To what extent does a procedural (i.e. temporal) experience of cognition, language, culture and technology bias us towards linear problem-solving and reductionist explanation? The aggregate sum of all (multithreaded) organisational heuristics may itself be a non-linear and adaptively dynamic system as a fact but from an individual thread of experience (within that gestalt), planning, problem-solving and the explanation of complexity probabilistically drift towards the simpler (i.e. complicated, not complex) methods of linear explanation. Such descriptions are clearly ascendant in our shared cultural and organisational grammars.
Are we inevitably bound by subjective, narrative psychology to a reflexive theoretical self-definition which leaves non-linearity (along with probability, complexity and entropy) as an effectively unintelligible logical complement to our common or conventional modes of thought, comprehension and explanation? Most organisational “best practices” are methods for dampening the effects of all that persistent chaos and unmanageable complexity endemic to actual (as opposed to ideal) contexts, systems and environments.

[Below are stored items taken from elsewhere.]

-- ==== Sys2Proof/Tests/Slice0.lean ====
section
/-! SUPPORT. The model's own tests: ill-formed terms that the check refuses, the wire layout of a frame, one step of the
commands on small states, and for each statement of Certificates/ a state and operands that meet its hypotheses. -/

namespace Sys2Proof.Tests

open Sys2Proof.Machine Sys2Proof.Safety Sys2Proof.Claims

set_option maxRecDepth 4000
set_option Elab.async false

/-! ### Helpers -/

/-- The outcome is a next state of which `p` holds. -/
def nextHas (o : Host.Outcome State Fault Refusal) (p : State → Bool) : Bool :=
  match o with
  | .next t => p t
  | .fault _ => false
  | .refused _ => false

/-- The outcome is the refusal of an ill-formed term. -/
def refusedIll (o : Host.Outcome State Fault Refusal) : Bool :=
  match o with
  | .refused .illFormed => true
  | .refused (.notModelled _) | .next _ | .fault _ => false

/-- A READ of `n` beats at `page`. -/
def readReq (id : Fin 16) (page n : Nat) : Request :=
  { id := id, dir := .read, beatAddr := BitVec.ofNat 36 (page * 256), length := n, data := [] }

/-- A WRITE of `n` beats at `page`. -/
def writeReq (id : Fin 16) (page n : Nat) : Request :=
  { id := id, dir := .write, beatAddr := BitVec.ofNat 36 (page * 256), length := n
    data := List.replicate n { data := 5, enables := 0xFFFF } }

def noReasons : Reasons := { budget := false, order := false, freeze := false, rail := false, surge := false }

def budget : Reasons := { noReasons with budget := true }

/-- A slot template: a paid READ of one beat in zone 0 from port A. -/
def base : Slot := { Slot.powerOn with paid := true }

def heldFor (r : Reasons) (age : Nat) : Slot := { base with state := .held r age, paid := !r.budget, cost := 1 }

def readySlot : Slot := { base with state := .ready }

def forwardedSlot : Slot := { base with state := .forwarded false }

def answeringSlot : Slot := { base with state := .answering .expired, paid := false }

/-- A path whose table holds these slots, oldest first; writes that wait have their beats. -/
def table (l : List (SlotIx × Slot)) : Traffic :=
  l.foldl (fun t p => { t.setSlot p.1 p.2 with
    order := t.order ++ [p.1]
    ready := if p.2.state.isReady then t.ready ++ [p.1] else t.ready
    pool := put t.pool p.1 (if p.2.dir = .write ∧ (p.2.state.isHeld || p.2.state.isReady) = true then
      List.replicate p.2.length { data := 0, enables := 0 } else []) }) Traffic.powerOn

/-- A machine with this control side and this path, whose ports offer what they may. -/
def machine (c : Ctl) (t : Traffic) : State :=
  { State.reset with ctl := c, traffic := (t.offerMemory c).offerResponses c }

def ctl0 : Ctl := Ctl.powerOn

def frozen0 : Ctl := { ctl0 with governor := .frozen }

def onZone (z : ZoneIx) (f : ZoneRec → ZoneRec) (c : Ctl) : Ctl := c.adjustZone z f

def onControl (z : ZoneIx) (f : Control → Control) (c : Ctl) : Ctl := c.adjustControl z f

def onMonitor (z : ZoneIx) (f : Monitor → Monitor) (c : Ctl) : Ctl := c.adjustMonitor z f

/-- A window over one page. -/
def window (w : WinIx) (page : Nat) (zone : ZoneRef) (a : Attribute) (c : Ctl) : Ctl :=
  let page := BitVec.ofNat 28 page
  { c with windows := put c.windows w { enabled := true, basePage := page, limitPage := page, zone := zone, attr := a } }

/-- Zone `z` is fenced by its own trip. -/
def fence (z : ZoneIx) (c : Ctl) : Ctl := onMonitor z (fun m => { m with mode := .latched, tripped := true }) c

/-- `s` with its pointer at field `n` of `o`. -/
def pointed (o : ObjRef) (n : BitVec 8) (s : State) : State := { s with link := { s.link with object := o, field := n } }

/-- `s` with requests standing at its ports. -/
def standing (x y : Option Request) (s : State) : State :=
  { s with traffic := { s.traffic with
      offers := { a := x.map fun r => { req := r, counted := false }, b := y.map fun r => { req := r, counted := false } } } }

/-- A table with `n` slots FORWARDED to zone 0, half of them of each port. -/
def crowded (n : Nat) : Traffic :=
  { Traffic.powerOn with
    slots := Vector.ofFn fun i : SlotIx =>
      if i.val < n then { forwardedSlot with port := if i.val % 2 = 0 then .a else .b } else Slot.powerOn
    order := (List.finRange 64).filter fun i => decide (i.val < n) }

/-- Quotas that never bind. -/
def wide : Ctl := { ctl0 with quotas := { a := 64, b := 64 } }

/-! ### Ill-formed terms (log entry 20) -/

theorem test_ill_length_zero : refusedIll (exec (.requestOffer .a (readReq 0 0 0)) State.reset) = true := by
  decide +kernel

theorem test_ill_length_seventeen : refusedIll (exec (.requestOffer .b (readReq 0 0 17)) State.reset) = true := by
  decide +kernel

theorem test_ill_write_without_data :
    refusedIll (exec (.requestOffer .a { writeReq 0 0 4 with data := [] }) State.reset) = true := by decide +kernel

theorem test_ill_read_with_data :
    refusedIll (exec (.requestOffer .a { readReq 0 0 1 with data := (writeReq 0 0 1).data }) State.reset) = true := by
  decide +kernel

theorem test_ill_frame_of_32_edges : refusedIll (exec (.frameError 32) State.reset) = true := by decide +kernel

theorem test_ill_unknown_of_known_code : refusedIll (exec (.unknown 0x42) State.reset) = true := by decide +kernel

theorem test_well_formed_bounds :
    (readReq 15 0 16).wellFormed = true ∧ (writeReq 15 0 1).wellFormed = true ∧
      (Instr.frameError 31).wellFormed = true ∧ (Instr.unknown 0xFF).wellFormed = true := by decide +kernel

/-! ### The wire -/

/-- A word of 32 bits is a frame's inbound bits, a word of another width is none (log entry 21). -/
theorem test_words :
    decodeTableWord 32 0x40000000 = some .drain ∧ decodeTableWord 16 0x4000 = none ∧
      nextHas (step (State.reset.withFetchWord 32 0x40000000)) (fun t => decide (t.ctl.governor = .frozen)) = true := by
  decide +kernel

/-- SDI bit by bit, the command byte first: LEASE_RENEW is 01010001, its other 24 bits are unused. -/
theorem test_captured_edges :
    commandOfEdges ([false, true, false, true, false, false, false, true] ++ List.replicate 24 true) = .leaseRenew ∧
      commandOfEdges (List.replicate 31 true) = .frameError 31 ∧ commandOfEdges [] = .frameError 0 := by decide +kernel

/-- A frame of 32 low bits is a NOP: CS_N is asserted, then released. -/
theorem test_frame_on_the_wire :
    nextHas (step (State.reset.withFrame (List.replicate 32 false)))
      (fun t => decide (t.link.csAsserted = true ∧ t.pending = [.nop]) &&
        nextHas (step t) fun u => decide (u.link.frameCount = 1 ∧ u.link.csAsserted = false)) = true := by
  decide +kernel

/-- Inbound bits 31..24 code, 23..16 argument, 15..0 value: SELECT_OBJECT of ZONE 5. -/
theorem test_frame_select : commandOfFrame 0b00010000000000010000000000000101 = .selectObject 1 5 := by decide +kernel

theorem test_frame_drain : commandOfFrame 0b01000000111111111010101010101010 = .drain := by decide +kernel

theorem test_frame_unknown : commandOfFrame 0b01000011000000000000000000000000 = .unknown 0x43 := by decide +kernel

In suppressing entropy, we discard the binding property of holistic systems.
One reply on “Entropy Binds”
I think all our presumed knowledge, conjectures, and theories are approximations of reality in accordance with the Pareto principle (80/20 rule). Such approximations are rational and linear, relatively easy to understand and to act on. However, the 20% ignored by Pareto hides the chaotic infinity of entropic exceptions that would paralyze us were we to attempt to analyze them all. Nice post.